Work order: Starting at the line that holds "preg := ch.preg.take" and stopping at the line that holds "rw [List.foldl_cons, h1, ih", restate the records below word for word, with both of those lines included.

Collected data:
--- START ---

namespace Sys2Proof.Machine

/-! ### Rows -/

/-- The row bytes of a page address carry the page (R63). -/
theorem rowOfBytes_page (p : Arg24) :
    rowOfBytes (p.extractLsb' 0 8) (p.extractLsb' 8 8) (p.extractLsb' 16 8) = p.toNat := by
  simp only [rowOfBytes, BitVec.extractLsb'_toNat]
  have := p.isLt
  omega

/-- A legal block's row does not wrap (R110). -/
theorem blockRow_toNat {b : Arg24} (h : b.toNat * 64 < 2 ^ 24) : (blockRow b).toNat = b.toNat * 64 := by
  simp only [blockRow, pagesPerBlock, BitVec.toNat_mul, BitVec.toNat_ofNat]
  omega

/-! ### The oracle through the cycles of a transaction -/

/-- Write pulses that are no command leave the oracle attached. -/
theorem foldl_chipLatch_attached {lvl : Levels} (hc : lvl.cle ≠ .high ∨ lvl.ale ≠ .low) (vs : List Byte) (ch : Chip) :
    (vs.foldl (fun ch v => chipLatch lvl v ch) ch).attached = ch.attached := by
  induction vs generalizing ch with
  | nil => rfl
  | cons v vs ih => exact (ih _).trans (chipLatch_attached hc v ch)

/-- Write pulses that are no command, to a selected oracle. -/
theorem latchAll_selected {lvl : Levels} (hc : lvl.cle ≠ .high ∨ lvl.ale ≠ .low) (vs : List Byte) {env : Env}
    (h : env.selected lvl = true) :
    env.latchAll lvl vs = { env with chip := vs.foldl (fun ch v => chipLatch lvl v ch) env.chip } := by
  induction vs generalizing env with
  | nil => rfl
  | cons v vs ih =>
    show (env.latched lvl (chipLatch lvl v)).latchAll lvl vs = _
    rw [latched_selected h, ih (by simpa [Env.selected, chipLatch_attached hc] using h)]
    rfl

/-- The page register after data cycles from a column (R81). -/
theorem data_cycles {lvl : Levels} (hc : lvl.cle = .low) (ha : lvl.ale = .low) (vs : List Byte) (ch : Chip)
    (hm : ch.mode = .prog) (hl : ch.col + vs.length ≤ ch.preg.length) :
    vs.foldl (fun ch v => chipLatch lvl v ch) ch =
      { ch with
        preg := ch.preg.take ch.col ++ vs ++ ch.preg.drop (ch.col + vs.length)
        col := ch.col + vs.length } := by
  induction vs generalizing ch with
  | nil => simp
  | cons v vs ih =>
    have h1 : chipLatch lvl v ch = { ch with preg := ch.preg.set ch.col v, col := ch.col + 1 } := by
      simp [chipLatch, hc, ha, chipData, hm]
    simp only [List.length_cons] at hl
    rw [List.foldl_cons, h1, ih _ (by exact hm) (by simp only [List.length_set]; omega)]
    have h2 : (ch.preg.set ch.col v).take (ch.col + 1) = ch.preg.take ch.col ++ [v] := by
      rw [List.take_add_one, List.take_set_of_le (le_refl _), List.getElem?_set_self (by omega)]
      rfl
    have h3 : (ch.preg.set ch.col v).drop (ch.col + 1 + vs.length) =
        ch.preg.drop (ch.col + (vs.length + 1)) := by
      rw [List.drop_set_of_lt (by omega)]
      congr 1; omega
    simp only [h2, h3, List.append_assoc, List.singleton_append, List.length_cons]
    congr 1; omega

/-- A whole page of data cycles after a program setup and address fills the page register (R82). -/
theorem data_cycles_page {lvl : Levels} (hc : lvl.cle = .low) (ha : lvl.ale = .low) (vs : List Byte)
    (hv : vs.length = pageSize) (ch : Chip) (hm : ch.mode = .prog) (h0 : ch.col = 0)
    (hp : ch.preg.length = pageSize) :
    vs.foldl (fun ch v => chipLatch lvl v ch) ch = { ch with preg := vs, col := pageSize } := by
  rw [data_cycles hc ha vs ch hm (by omega)]
  simp [h0, hv, hp]

/-- Read-Page up to its confirm: the address is complete, and the confirm comes (R82). -/
theorem addressed_page {lvl : Levels} (hi : lvl.strobesIdle = true) {env : Env} (h : env.selected lvl = true)
    (p : Arg24) :
    env.addressed lvl 0x00#8 (addrPage p) 0x30#8 =
      { env with chip := chipReadConfirm { env.chip with mode := .readSetup, abuf := addrPage p } } := by
  obtain ⟨-, -, hc, -⟩ := (strobesIdle_iff _).mp hi
  have hs : ∀ e : Env, e.chip.attached = env.chip.attached → e.selected { lvl with ale := .high } = true :=
    fun e he => by simp only [Env.selected, he] at h ⊢; exact h
  have hs' : ∀ e : Env, e.chip.attached = env.chip.attached → e.selected lvl = true :=
    fun e he => by simp only [Env.selected, he] at h ⊢; exact h
  rw [Env.addressed, latched_selected h,
    latchAll_selected (.inr (by simp)) _ (hs _ (chipCommand_attached (by decide) (by decide) _)),
    latched_selected (hs' _ ?_)]
  · simp [chipLatch, hc, chipAddress, chipAddressed, chipCommand, addrPage]
  · exact (foldl_chipLatch_attached (.inr (by simp)) _ _).trans (chipCommand_attached (by decide) (by decide) _)

/-- The oracle at the busy wait of Read-Page (R82). -/
theorem addressed_read {lvl : Levels} (hi : lvl.strobesIdle = true) {env : Env} (h : env.selected lvl = true)
    {p : Arg24} (hn : p.toNat < env.chip.numPages) :
    env.addressed lvl 0x00#8 (addrPage p) 0x30#8 =
      { env with chip := { env.chip with
          mode := .read, abuf := addrPage p, col := 0, busy := some env.chip.kRead
          preg := env.chip.arr.page p.toNat } } := by
  rw [addressed_page hi h p]
  simp [addrPage, chipReadConfirm, rowOfBytes_page, colOfBytes, hn]

/-- An oracle that does not have the page: no busy count is known, and no byte to drive (R73). -/
theorem addressed_read_absent {lvl : Levels} (hi : lvl.strobesIdle = true) {env : Env}
    (h : env.selected lvl = true) {p : Arg24} (hn : ¬p.toNat < env.chip.numPages) :
    env.addressed lvl 0x00#8 (addrPage p) 0x30#8 =
      { env with chip := { env.chip with mode := .read, abuf := addrPage p, col := 0, busy := none, preg := [] } } := by
  rw [addressed_page hi h p]
  simp [addrPage, chipReadConfirm, rowOfBytes_page, colOfBytes, hn]

/-- The oracle at the busy wait of Erase-Block (R82). -/
theorem addressed_erase {lvl : Levels} (hi : lvl.strobesIdle = true) {env : Env} (h : env.selected lvl = true)
    {b : Arg24} (hb : b.toNat * 64 < 2 ^ 24) (hn : b.toNat * 64 < env.chip.numPages) :
    env.addressed lvl 0x60#8 (addrRow b) 0xD0#8 =
      { env with chip := { env.chip with
          mode := .none, abuf := addrRow b, busy := some env.chip.kErase
          stat := chipStatus env.chip.failErase (b.toNat * 64)
          arr := env.chip.arr.eraseRange (byteAddress (b.toNat * 64) 0)
            (byteAddress (blockEnd env.chip.numPages b.toNat) 0) } } := by
  obtain ⟨-, -, hc, -⟩ := (strobesIdle_iff _).mp hi
  have hs : ∀ e : Env, e.chip.attached = env.chip.attached → e.selected { lvl with ale := .high } = true :=
    fun e he => by simp only [Env.selected, he] at h ⊢; exact h
  have hs' : ∀ e : Env, e.chip.attached = env.chip.attached → e.selected lvl = true :=
    fun e he => by simp only [Env.selected, he] at h ⊢; exact h
  have hd : b.toNat * 64 / pagesPerBlock = b.toNat := by simp [pagesPerBlock]
  rw [Env.addressed, latched_selected h,
    latchAll_selected (.inr (by simp)) _ (hs _ (chipCommand_attached (by decide) (by decide) _)),
    latched_selected (hs' _ ?_)]
  · simp [chipLatch, hc, chipAddress, chipAddressed, chipCommand, addrRow, chipEraseConfirm, rowOfBytes_page,
      blockRow_toNat hb, hd, hn]
    rfl
  · exact (foldl_chipLatch_attached (.inr (by simp)) _ _).trans (chipCommand_attached (by decide) (by decide) _)

/-- An oracle that does not have the row answers no more once its erase is confirmed, and its array is as before (R73). -/
theorem addressed_erase_absent {lvl : Levels} (hi : lvl.strobesIdle = true) {env : Env} (h : env.selected lvl = true)
    {b : Arg24} (hb : b.toNat * 64 < 2 ^ 24) (hn : ¬b.toNat * 64 < env.chip.numPages) :
    env.addressed lvl 0x60#8 (addrRow b) 0xD0#8 =
      { env with chip := { env.chip with mode := .eraseSetup, abuf := addrRow b, attached := false } } := by
  obtain ⟨-, -, hc, -⟩ := (strobesIdle_iff _).mp hi
  have hs : ∀ e : Env, e.chip.attached = env.chip.attached → e.selected { lvl with ale := .high } = true :=
    fun e he => by simp only [Env.selected, he] at h ⊢; exact h
  have hs' : ∀ e : Env, e.chip.attached = env.chip.attached → e.selected lvl = true :=
    fun e he => by simp only [Env.selected, he] at h ⊢; exact h
  rw [Env.addressed, latched_selected h,
    latchAll_selected (.inr (by simp)) _ (hs _ (chipCommand_attached (by decide) (by decide) _)),
    latched_selected (hs' _ ?_)]
  · simp [chipLatch, hc, chipAddress, chipAddressed, chipCommand, addrRow, chipEraseConfirm, rowOfBytes_page,
      blockRow_toNat hb, hn, chipUnknown]
  · exact (foldl_chipLatch_attached (.inr (by simp)) _ _).trans (chipCommand_attached (by decide) (by decide) _)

--- END ---

Response to this task:
        preg := ch.preg.take ch.col ++ vs ++ ch.preg.drop (ch.col + vs.length)
        col := ch.col + vs.length } := by
  induction vs generalizing ch with
  | nil => simp
  | cons v vs ih =>
    have h1 : chipLatch lvl v ch = { ch with preg := ch.preg.set ch.col v, col := ch.col + 1 } := by
      simp [chipLatch, hc, ha, chipData, hm]
    simp only [List.length_cons] at hl
    rw [List.foldl_cons, h1, ih _ (by exact hm) (by simp only [List.length_set]; omega)]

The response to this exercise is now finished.